Homeless people in Cape Town claim the City is ignoring a court order to stop harassing them and confiscating their belongings. Archive photo: Masixole Feni

By Raymond Joseph

20 September 2019

An urgent application by seven homeless people to have Cape Town’s Mayor, a member of the Mayoral Committee and the City’s head of safety and security imprisoned for 30 days for contempt of court will be heard in the Cape High Court on 26 September.

Lawyers acting for the seven will argue that Mayor Dan Plato, Mayco member for Safety and Security JP Smith, and Cape Town’s executive director of Safety and Security, Richard Bosman, are in breach of a 5 September court order in which the City of Cape Town undertook not to confiscate their personal property or to harass or abuse them.

The order also extended this undertaking to include other homeless people living on the streets of Cape Town. The seven had gone to court after accusations of sustained harassment and fining of street people in Cape Town using the 2007 Streets, Public Places and the Prevention of Noise Nuisance and the 2009 Integrated Waste Management bylaws.

Lawyers acting for the City argued at the time of the first urgent application that there was not sufficient time to respond. Instead, they negotiated an agreement, which was then made an order of the court. It was intended to remain in force until the matter could be heard in November.

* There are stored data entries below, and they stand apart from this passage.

/-- Step 6: channels up, and the rows of the reset seed and scope in force; the near tier is written 0 (R202, R203). -/
def Dev.bootChannels (d : Dev) : Dev :=
  d.onMem (fun m => { m with channels := m.channels.map (fun c => { c with state := 2 }), hashRows := hashRowsOf m.hashSeed m.hashDie })

/-- Step 7: the far tier as it is found (R215, R216, R423). Presence and equal capacity are judged of the expanders as they are; what lies beyond
4 TiB in all is not mapped (`Mem.farPages`). -/
def Dev.bootFar (d : Dev) (seen : BootSeen) : Dev :=
  let four := d.flash.farFourLinks
  let ports := if four then 4 else 1
  let units := (List.range 4).map (fun k => if k < ports ∧ seen.farUp.getLsbD k then seen.farUnits.getD k 0 else 0)
  let present := units.filter (fun u => decide (0 < u))
  let equal := present.all (fun u => u == present.headD 0)
  let d := d.onMem (fun m =>
    { m with farUp := if four then seen.farUp else seen.farUp &&& 1, farWidth := four, farUnits := units, farSlow := seen.farSlow
             farInterleaved := equal && (present.length == 1 || present.length == 2 || present.length == 4) })
  let d := ((List.range ports).filter (fun k => seen.farUp.getLsbD k)).foldl (fun d k => d.linkTrains (1 + k)) d
  ((List.range ports).filter (fun k => seen.farDown.getLsbD k && !seen.farUp.getLsbD k)).foldl (fun d k => d.event srcFar evFarLinkDown [(16, k)]) d

/-- Step 8: a sanitize that the mark asks for (R416). -/
def Dev.bootSanitize (d : Dev) : Dev :=
  match d.flash.sanitize with
  | some far => d.sanitizeLast far
  | none => d

/-- The unit that FAULT_INFO shows: those of CLOCK, DIE_LINK and CHANNEL (R433). -/
def faultUnit (cause : FaultCause) (unit : Nat) : Nat :=
  match cause with
  | .clock => unit
  | .dieLink => unit
  | .channel => unit
  | _ => 0

/-- A boot step has failed (R423, R433). -/
def Dev.bootFaulted (d : Dev) (b : Booting) (cause : FaultCause) (unit : Nat) : Dev := (d.bootFails b cause unit).failBoot cause (faultUnit cause unit)

/-- Step 9: the tick starts, and READY is entered (R423); BOOT over, the boot ROM no longer owns the PKE (R404). The start of the tick is no boundary, and
no pulse of TICK_OUT follows it (R225, R230: DESIGN CHOICE, log 89). -/
def Dev.bootDone (d : Dev) (micros : Word) : Dev :=
  let d := d.event srcFirmware evBootDone [(16, bit (!d.pins.cold)), (17, d.sec.bootSlot.toNat), (18, 1), (20, micros.toNat)]
  { d with run := { d.run with state := .ready }, tick := { d.tick with running := true }, pins := { d.pins with cold := false }, booting := none
           pke := { d.pke with owner := .none } }

/-- The work of a step of R423. -/
def Dev.bootWork (d : Dev) (b : Booting) : Dev :=
  match b.step with
  | 1 => d.bootClocks
  | 2 => d.bootLink b.seen
  | 3 => d.bootRom b.seen
  | 4 => d.bootFirmware
  | 6 => d.bootChannels
  | 7 => d.bootFar b.seen
  | 8 => d.bootSanitize
  | _ => d

/-- One step of a boot in progress; it ends in READY or in FAULTED (R423). -/
def Dev.bootStep (d : Dev) (b : Booting) : Dev :=
  match d.bootFailure b with
  | some (cause, unit) => d.bootFaulted b cause unit
  | none => if 9 ≤ b.step then d.bootDone b.seen.micros else { d.bootWork b with booting := some { b with step := b.step + 1 } }

/-- BOOT_START: PERST# is deasserted with the rails in regulation, and boot begins (R423); its steps are those of the clock (log 5). -/
def Dev.bootStart (d : Dev) (seen : BootSeen) : Dev :=
  { d with
    pins := { d.pins with perst := false, tap := match d.pins.tap with
      | .bypass => .bypass
      | .idcode => .idcode
      | .samplePreload => .samplePreload
      | _ => .bypass }
    log := { d.log with time := d.log.time + seen.micros.toNat * 80000000 }
    booting := some { seen := seen, step := 1 } }

def execBootStart (seen : BootSeen) (s : State) : Host.Outcome State Fault Refusal :=
  s.act (fun d => if d.pins.up && d.pins.perst && d.run.state == .boot then d.bootStart seen else d)

/- The host's resets (R420, R421). -/

def execFlr (s : State) : Host.Outcome State Fault Refusal := s.act (fun d => d.unlessTripped Dev.flr)

/-- HOST_LINK_DOWN: of the function's link it acts as FLR; of the peer half it touches nothing but traffic on the way (R421). -/
def execHostLinkDown (peerHalf : Bool) (s : State) : Host.Outcome State Fault Refusal := s.act (fun d => if peerHalf then d else d.unlessTripped Dev.flr)

/- Module flash (R394, R396, R402). -/

/-- The slot that a component makes (R394, R396). -/
def componentSlot (c : FwComponent) (version : Word) : FwSlot :=
  { image := c.image, version := version, key := c.key, r := c.r, s := c.s }
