-- ==== Sys2Proof/Machine/Window.lean ====
section
/-! DEFINITION. Accesses that come to the channels one by one from outside: the BAR4 window (14 R318, R320) and accumulates (09 R211). -/

namespace Sys2Proof.Machine

/-- ACCUMULATE, with what the ECC of the target finds (R205, R206, R211, R212); to an address outside the near tier there is none (R212). -/
def execAccumulate (op : AccOp) (sector : Nat) (operand : SectorBits) (poison : AccErrors) (prime : Residue) (s : State) :
    Host.Outcome State Fault Refusal :=
  s.act (fun d => if d.mem.nearValid sector && !d.pins.tripped then d.receive (.accumulate op sector operand poison.operand prime poison.target) else d)

/- The BAR4 window (R318, R320). -/

def Dev.windowShut (d : Dev) : Bool := d.run.state == .boot || d.run.state == .faulted || d.run.state == .sanitizing

/-- Sector and byte of the window's byte o. -/
def Dev.windowAt (d : Dev) (o : Nat) : Nat × Nat := (d.host.bar4Base.toNat + o / 576, o % 576)

/-- An access cut at sector boundaries: window byte and length of each piece. -/
def pieces (o : Nat) : Nat → Nat → List (Nat × Nat)
  | 0, _ => []
  | _, 0 => []
  | fuel + 1, n =>
    let k := min n (576 - o % 576)
    (o, k) :: pieces (o + k) fuel (n - k)

/-- BAR4_WRITE (R320). -/
def execBar4Write (offset : Nat) (data : List Byte) (poisoned : WindowWrite) (s : State) : Host.Outcome State Fault Refusal :=
  s.act (fun d =>
    if d.windowShut || d.pins.tripped || decide (d.host.bar4Size < offset + data.length) then d
    else (pieces offset (data.length + 1) data.length).zipIdx.foldl (fun d p =>
      d.receive (.write (d.windowAt p.1.1).1 (d.windowAt p.1.1).2 ((data.drop (p.1.1 - offset)).take p.1.2) poisoned.poisoned (poisoned.ecc.getD p.2 {}))) d)

/-- BAR4_READ (R320). -/
def execBar4Read (offset : Nat) (length : WindowRead) (s : State) : Host.Outcome State Fault Refusal :=
  s.act (fun d =>
    let n := length.length
    if d.host.bar4Size < offset + n ∨ d.pins.tripped then d
    else if d.windowShut then d.emit (.window (List.replicate n 0xFF) false)
    else d.receive (.read ((pieces offset (n + 1) n).map (fun p => ((d.windowAt p.1).1, (d.windowAt p.1).2, p.2))) length.ecc))

end Sys2Proof.Machine
end

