/-- An operation of the array other than MMA and DSM in the last cycle of its occupancy, its rows all delivered and nothing else in the tile's units. -/
abbrev Sys2Proof.Machine.State.arrayEnds (s : State) (t : TileId) (g : GroupId) (op : NmaOp) : Prop :=
  let x := s.settled t g
  s.turning t g ∧ x.wf = true ∧ x.flights = [] ∧ x.tu.op = none ∧ x.nma.op = some op ∧ x.nma.tails = [] ∧ x.nma.dsm = none ∧ x.nma.closes = [] ∧
  op.failed = false ∧ op.fetch.todo = [] ∧ (∀ r ∈ x.reads, r.seq ≠ op.seq) ∧ (s.sees t g).pipe + 1 = op.issued + op.occupancy

/-- Of the n result rows from `first` on, those that have left the array are in the banks, and of the others no bank has more than k. -/
abbrev Sys2Proof.Machine.NmaOp.nearlyOut (op : NmaOp) (x : Tile) (first n k : Nat) : Prop :=
  (∀ c, c < n → op.written.testBit c = true → x.rowAt (first + c) = ((op.rowsOut x.nma).rows.getD c (0, {})).2) ∧
  ∀ b, b < 32 → ((List.range n).filter (fun c => !op.written.testBit c && bankOf (first + c) == b)).length ≤ k

/-- The cycle runs, leaves every row but n from `first` on and the registers as they are, and `left` of the tile. -/
def Sys2Proof.Machine.State.leaves (s : State) (t : TileId) (g : GroupId) (first n : Nat) (left : Tile → Prop) : Prop :=
  let x := s.settled t g
  ∃ y, s.unitsGo t g y ∧ (∀ r, r < first ∨ first + n ≤ r → y.rowAt r = x.rowAt r) ∧ y.v = x.v ∧ y.k = x.k ∧ y.s = x.s ∧ y.a = x.a ∧ y.h = x.h ∧ left y

/-- Word n of `width` bits, `per` of them to a row, from row `first` on. -/
def Sys2Proof.Machine.wordIn (rows : Nat → SectorBits) (first width per n : Nat) : Nat := (rows (first + n / per)).toNat / 2 ^ (width * (n % per)) % 2 ^ width

/-- R107: element (i, j) of the epilogue before its conversion to the output format. -/
def Sys2Proof.Machine.epiValue (m : Nma) (seen : Nat → SectorBits) (merge : Bool) (wide : Nat) (sc bi : Option Nat) (act : BitVec 2) (k : BitVec 4)
    (lo hi : Word) (i j : Nat) : Nat :=
  let n := (if m.accSmall then 144 else 288) * i + j
  let buf := wordIn seen wide 64 72 n
  let acc := accAt m.acc n
  let sum : Int := acc.toInt + if merge then (BitVec.ofNat 64 buf).toInt else 0
  let src : Fp :=
    if m.accInt then .num (decide (sum < 0)) sum.natAbs (m.xr.toList.getD (i / 32) 0).toInt
    else if merge then (fp64.decode buf).add (fp32.decode acc.toNat) else fp32.decode acc.toNat
  let vec := fun (r : Option Nat) (absent : Nat) => match r with | some r => wordIn seen r 32 144 i | none => absent
  let v := (fAdd (fMul (fp32.encode src).bits (vec sc 0x3F800000)).bits (vec bi 0)).bits
  let x := fp32.decode v
  match act.toNat with
  | 0 => v
  | 1 => if x.isNan then 0x7FC00000 else if (Fp.num false 0 0).lt x then v else 0
  | 2 => if x.isNan || x.lt (.num false 0 0) then (fp32.encode (x.mul (.num false 1 (-(k.toNat : Int))))).bits else v
  | _ => (fMin (fMax v lo.toNat).bits hi.toNat).bits

/-- R108: the number that a finite or infinite FP32 value is taken as. -/
def Sys2Proof.Machine.taken (bits : Nat) : ℚ :=
  match fp32.decode bits with
  | .num neg m e => (if neg then -1 else 1) * m * (2 : ℚ) ^ e
  | .inf neg => (if neg then -1 else 1) * (2 ^ 24 - 1) * (2 : ℚ) ^ 104
  | .nan => 0
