-- ==== Sys2Proof/Laws/State.lean ====
section
/-! SUPPORT. The parts of the state under the plain updates: each update changes one part and leaves the others. -/

namespace Sys2Proof.Machine

@[simp] theorem Dev.setTile_groups (d : Dev) (t : TileId) (x : Tile) : (d.setTile t x).groups = d.groups := rfl
@[simp] theorem Dev.setTile_tick (d : Dev) (t : TileId) (x : Tile) : (d.setTile t x).tick = d.tick := rfl
@[simp] theorem Dev.setTile_run (d : Dev) (t : TileId) (x : Tile) : (d.setTile t x).run = d.run := rfl
@[simp] theorem Dev.setTile_mem (d : Dev) (t : TileId) (x : Tile) : (d.setTile t x).mem = d.mem := rfl
@[simp] theorem Dev.setTile_keys (d : Dev) (t : TileId) (x : Tile) : (d.setTile t x).keys = d.keys := rfl
@[simp] theorem Dev.setTile_host (d : Dev) (t : TileId) (x : Tile) : (d.setTile t x).host = d.host := rfl
@[simp] theorem Dev.setTile_log (d : Dev) (t : TileId) (x : Tile) : (d.setTile t x).log = d.log := rfl
@[simp] theorem Dev.setTile_power (d : Dev) (t : TileId) (x : Tile) : (d.setTile t x).power = d.power := rfl
@[simp] theorem Dev.setTile_clocks (d : Dev) (t : TileId) (x : Tile) : (d.setTile t x).clocks = d.clocks := rfl
@[simp] theorem Dev.setTile_sec (d : Dev) (t : TileId) (x : Tile) : (d.setTile t x).sec = d.sec := rfl
@[simp] theorem Dev.setTile_pke (d : Dev) (t : TileId) (x : Tile) : (d.setTile t x).pke = d.pke := rfl
@[simp] theorem Dev.setTile_flash (d : Dev) (t : TileId) (x : Tile) : (d.setTile t x).flash = d.flash := rfl
@[simp] theorem Dev.setTile_peer (d : Dev) (t : TileId) (x : Tile) : (d.setTile t x).peer = d.peer := rfl
@[simp] theorem Dev.setTile_pins (d : Dev) (t : TileId) (x : Tile) : (d.setTile t x).pins = d.pins := rfl
@[simp] theorem Dev.setTile_free (d : Dev) (t : TileId) (x : Tile) : (d.setTile t x).free = d.free := rfl
@[simp] theorem Dev.setTile_fresh (d : Dev) (t : TileId) (x : Tile) : (d.setTile t x).fresh = d.fresh := rfl
@[simp] theorem Dev.setTile_held (d : Dev) (t : TileId) (x : Tile) : (d.setTile t x).held = d.held := rfl

@[simp] theorem Dev.setGroup_tiles (d : Dev) (g : GroupId) (x : Group) : (d.setGroup g x).tiles = d.tiles := rfl
@[simp] theorem Dev.setGroup_tick (d : Dev) (g : GroupId) (x : Group) : (d.setGroup g x).tick = d.tick := rfl
@[simp] theorem Dev.setGroup_run (d : Dev) (g : GroupId) (x : Group) : (d.setGroup g x).run = d.run := rfl
@[simp] theorem Dev.setGroup_mem (d : Dev) (g : GroupId) (x : Group) : (d.setGroup g x).mem = d.mem := rfl
@[simp] theorem Dev.setGroup_keys (d : Dev) (g : GroupId) (x : Group) : (d.setGroup g x).keys = d.keys := rfl
@[simp] theorem Dev.setGroup_host (d : Dev) (g : GroupId) (x : Group) : (d.setGroup g x).host = d.host := rfl
@[simp] theorem Dev.setGroup_log (d : Dev) (g : GroupId) (x : Group) : (d.setGroup g x).log = d.log := rfl
@[simp] theorem Dev.setGroup_power (d : Dev) (g : GroupId) (x : Group) : (d.setGroup g x).power = d.power := rfl
@[simp] theorem Dev.setGroup_clocks (d : Dev) (g : GroupId) (x : Group) : (d.setGroup g x).clocks = d.clocks := rfl
@[simp] theorem Dev.setGroup_sec (d : Dev) (g : GroupId) (x : Group) : (d.setGroup g x).sec = d.sec := rfl
@[simp] theorem Dev.setGroup_pke (d : Dev) (g : GroupId) (x : Group) : (d.setGroup g x).pke = d.pke := rfl
@[simp] theorem Dev.setGroup_flash (d : Dev) (g : GroupId) (x : Group) : (d.setGroup g x).flash = d.flash := rfl
@[simp] theorem Dev.setGroup_peer (d : Dev) (g : GroupId) (x : Group) : (d.setGroup g x).peer = d.peer := rfl
@[simp] theorem Dev.setGroup_pins (d : Dev) (g : GroupId) (x : Group) : (d.setGroup g x).pins = d.pins := rfl
@[simp] theorem Dev.setGroup_free (d : Dev) (g : GroupId) (x : Group) : (d.setGroup g x).free = d.free := rfl
@[simp] theorem Dev.setGroup_fresh (d : Dev) (g : GroupId) (x : Group) : (d.setGroup g x).fresh = d.fresh := rfl
@[simp] theorem Dev.setGroup_held (d : Dev) (g : GroupId) (x : Group) : (d.setGroup g x).held = d.held := rfl

@[simp] theorem Dev.setRing_tiles (d : Dev) (n : BitVec 6) (x : RingBlock) : (d.setRing n x).tiles = d.tiles := rfl
@[simp] theorem Dev.setRing_groups (d : Dev) (n : BitVec 6) (x : RingBlock) : (d.setRing n x).groups = d.groups := rfl
@[simp] theorem Dev.setRing_tick (d : Dev) (n : BitVec 6) (x : RingBlock) : (d.setRing n x).tick = d.tick := rfl
@[simp] theorem Dev.setRing_run (d : Dev) (n : BitVec 6) (x : RingBlock) : (d.setRing n x).run = d.run := rfl
@[simp] theorem Dev.setRing_mem (d : Dev) (n : BitVec 6) (x : RingBlock) : (d.setRing n x).mem = d.mem := rfl
@[simp] theorem Dev.setRing_keys (d : Dev) (n : BitVec 6) (x : RingBlock) : (d.setRing n x).keys = d.keys := rfl
@[simp] theorem Dev.setRing_log (d : Dev) (n : BitVec 6) (x : RingBlock) : (d.setRing n x).log = d.log := rfl
@[simp] theorem Dev.setRing_power (d : Dev) (n : BitVec 6) (x : RingBlock) : (d.setRing n x).power = d.power := rfl
@[simp] theorem Dev.setRing_clocks (d : Dev) (n : BitVec 6) (x : RingBlock) : (d.setRing n x).clocks = d.clocks := rfl
@[simp] theorem Dev.setRing_sec (d : Dev) (n : BitVec 6) (x : RingBlock) : (d.setRing n x).sec = d.sec := rfl
@[simp] theorem Dev.setRing_pke (d : Dev) (n : BitVec 6) (x : RingBlock) : (d.setRing n x).pke = d.pke := rfl
@[simp] theorem Dev.setRing_flash (d : Dev) (n : BitVec 6) (x : RingBlock) : (d.setRing n x).flash = d.flash := rfl
@[simp] theorem Dev.setRing_peer (d : Dev) (n : BitVec 6) (x : RingBlock) : (d.setRing n x).peer = d.peer := rfl
@[simp] theorem Dev.setRing_pins (d : Dev) (n : BitVec 6) (x : RingBlock) : (d.setRing n x).pins = d.pins := rfl
@[simp] theorem Dev.setRing_free (d : Dev) (n : BitVec 6) (x : RingBlock) : (d.setRing n x).free = d.free := rfl
@[simp] theorem Dev.setRing_fresh (d : Dev) (n : BitVec 6) (x : RingBlock) : (d.setRing n x).fresh = d.fresh := rfl
@[simp] theorem Dev.setRing_held (d : Dev) (n : BitVec 6) (x : RingBlock) : (d.setRing n x).held = d.held := rfl

@[simp] theorem Dev.setStream_tiles (d : Dev) (n : BitVec 6) (x : Stream) : (d.setStream n x).tiles = d.tiles := rfl
@[simp] theorem Dev.setStream_groups (d : Dev) (n : BitVec 6) (x : Stream) : (d.setStream n x).groups = d.groups := rfl
@[simp] theorem Dev.setStream_tick (d : Dev) (n : BitVec 6) (x : Stream) : (d.setStream n x).tick = d.tick := rfl
@[simp] theorem Dev.setStream_run (d : Dev) (n : BitVec 6) (x : Stream) : (d.setStream n x).run = d.run := rfl
@[simp] theorem Dev.setStream_mem (d : Dev) (n : BitVec 6) (x : Stream) : (d.setStream n x).mem = d.mem := rfl
@[simp] theorem Dev.setStream_keys (d : Dev) (n : BitVec 6) (x : Stream) : (d.setStream n x).keys = d.keys := rfl
@[simp] theorem Dev.setStream_log (d : Dev) (n : BitVec 6) (x : Stream) : (d.setStream n x).log = d.log := rfl
@[simp] theorem Dev.setStream_power (d : Dev) (n : BitVec 6) (x : Stream) : (d.setStream n x).power = d.power := rfl
@[simp] theorem Dev.setStream_clocks (d : Dev) (n : BitVec 6) (x : Stream) : (d.setStream n x).clocks = d.clocks := rfl
@[simp] theorem Dev.setStream_sec (d : Dev) (n : BitVec 6) (x : Stream) : (d.setStream n x).sec = d.sec := rfl
@[simp] theorem Dev.setStream_pke (d : Dev) (n : BitVec 6) (x : Stream) : (d.setStream n x).pke = d.pke := rfl
@[simp] theorem Dev.setStream_flash (d : Dev) (n : BitVec 6) (x : Stream) : (d.setStream n x).flash = d.flash := rfl
@[simp] theorem Dev.setStream_peer (d : Dev) (n : BitVec 6) (x : Stream) : (d.setStream n x).peer = d.peer := rfl
@[simp] theorem Dev.setStream_pins (d : Dev) (n : BitVec 6) (x : Stream) : (d.setStream n x).pins = d.pins := rfl
@[simp] theorem Dev.setStream_free (d : Dev) (n : BitVec 6) (x : Stream) : (d.setStream n x).free = d.free := rfl
@[simp] theorem Dev.setStream_fresh (d : Dev) (n : BitVec 6) (x : Stream) : (d.setStream n x).fresh = d.fresh := rfl
@[simp] theorem Dev.setStream_held (d : Dev) (n : BitVec 6) (x : Stream) : (d.setStream n x).held = d.held := rfl

@[simp] theorem Dev.mapTiles_groups (d : Dev) (p : TileId → Bool) (f : TileId → Tile → Tile) : (d.mapTiles p f).groups = d.groups := by unfold Dev.mapTiles; rfl
@[simp] theorem Dev.mapTiles_tick (d : Dev) (p : TileId → Bool) (f : TileId → Tile → Tile) : (d.mapTiles p f).tick = d.tick := by unfold Dev.mapTiles; rfl
@[simp] theorem Dev.mapTiles_run (d : Dev) (p : TileId → Bool) (f : TileId → Tile → Tile) : (d.mapTiles p f).run = d.run := by unfold Dev.mapTiles; rfl
@[simp] theorem Dev.mapTiles_mem (d : Dev) (p : TileId → Bool) (f : TileId → Tile → Tile) : (d.mapTiles p f).mem = d.mem := by unfold Dev.mapTiles; rfl
@[simp] theorem Dev.mapTiles_keys (d : Dev) (p : TileId → Bool) (f : TileId → Tile → Tile) : (d.mapTiles p f).keys = d.keys := by unfold Dev.mapTiles; rfl
@[simp] theorem Dev.mapTiles_host (d : Dev) (p : TileId → Bool) (f : TileId → Tile → Tile) : (d.mapTiles p f).host = d.host := by unfold Dev.mapTiles; rfl
@[simp] theorem Dev.mapTiles_log (d : Dev) (p : TileId → Bool) (f : TileId → Tile → Tile) : (d.mapTiles p f).log = d.log := by unfold Dev.mapTiles; rfl
@[simp] theorem Dev.mapTiles_power (d : Dev) (p : TileId → Bool) (f : TileId → Tile → Tile) : (d.mapTiles p f).power = d.power := by unfold Dev.mapTiles; rfl
@[simp] theorem Dev.mapTiles_clocks (d : Dev) (p : TileId → Bool) (f : TileId → Tile → Tile) : (d.mapTiles p f).clocks = d.clocks := by unfold Dev.mapTiles; rfl
@[simp] theorem Dev.mapTiles_sec (d : Dev) (p : TileId → Bool) (f : TileId → Tile → Tile) : (d.mapTiles p f).sec = d.sec := by unfold Dev.mapTiles; rfl
@[simp] theorem Dev.mapTiles_pke (d : Dev) (p : TileId → Bool) (f : TileId → Tile → Tile) : (d.mapTiles p f).pke = d.pke := by unfold Dev.mapTiles; rfl
@[simp] theorem Dev.mapTiles_flash (d : Dev) (p : TileId → Bool) (f : TileId → Tile → Tile) : (d.mapTiles p f).flash = d.flash := by unfold Dev.mapTiles; rfl
@[simp] theorem Dev.mapTiles_peer (d : Dev) (p : TileId → Bool) (f : TileId → Tile → Tile) : (d.mapTiles p f).peer = d.peer := by unfold Dev.mapTiles; rfl
@[simp] theorem Dev.mapTiles_pins (d : Dev) (p : TileId → Bool) (f : TileId → Tile → Tile) : (d.mapTiles p f).pins = d.pins := by unfold Dev.mapTiles; rfl
@[simp] theorem Dev.mapTiles_free (d : Dev) (p : TileId → Bool) (f : TileId → Tile → Tile) : (d.mapTiles p f).free = d.free := by unfold Dev.mapTiles; rfl
@[simp] theorem Dev.mapTiles_fresh (d : Dev) (p : TileId → Bool) (f : TileId → Tile → Tile) : (d.mapTiles p f).fresh = d.fresh := by unfold Dev.mapTiles; rfl
@[simp] theorem Dev.mapTiles_held (d : Dev) (p : TileId → Bool) (f : TileId → Tile → Tile) : (d.mapTiles p f).held = d.held := by unfold Dev.mapTiles; rfl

The new urgent application for Plato, Smith and Bosman to be imprisoned should be suspended until the November application had been determined, Lucien Lewin, the lawyer acted for the seven, said in papers.

But the seven said the harassment and confiscation of personal property by law enforcement officials did not stop and that it appears that the City had not communicated the terms of the order to its law enforcement officials.

The primary purpose of the court application appears to be to get the respondents to order their officials to stop confiscations and the harassment of homeless people, rather than to actually have them imprisoned.

Carin Gelderbloem ended up on the streets eight years ago after her husband died and she could no longer afford the rent on her home.

On 10 September, just five days after the order was granted, the cardboard she used to sleep on and two bags of donated clothes were confiscated by members of the Green Point and Oranjekloof City Improvement District officials and a City official, she alleges. She was sleeping on cardboard as her sleeping bag had previously been confiscated.

“I tried to argue and informed them of the court order but was ignored,” Gelderbloem says.

Two nights later, while she and a group of homeless people were sheltering from the rain outside St George’s Cathedral, she says they were approached by CCID officials and told “to move and go back to where we were born.”

“I politely informed them that Mark Williams (a field worker for CCID) had told me that CCID could not move us when it was raining. They ignored my pleas and forced us to move into the rain,” says Geldebloem.

“I told them about the order, and that they could not do this to us, but was immediately told by one of them that it was not his business. It was clear to me that these CCID members were not informed by the City about the order.”

Interviews with other homeless people around Cape Town revealed that they too were facing harassment and the confiscation of their private property, says Geldebloem.

Caryn Gootkin, an activist and board member of Souper Troopers, a non-profit organisation that works with street people, said in an affidavit that she had confronted law enforcement officials who had been ordered to remove structures built by homeless people at Die Bull on Upper Orange Street.

“I then asked them whether they knew about the high court order which was granted …and prevented the City from confiscating the belongings of homeless people,” says Gootkin in her affidavit.

“They replied that they did not know of any such order. I also asked them whether they knew JP Smith (the third respondent). They advised me that he was their boss, and that they, therefore, took instructions from him. … they told me that they were not management and that they did not ‘make the rules’. They were only tasked with enforcing them, which included taking the structures down and instructing the owners of these structures to throw them away.”

The City was asked to respond to the allegations but had not done so by the time of publication.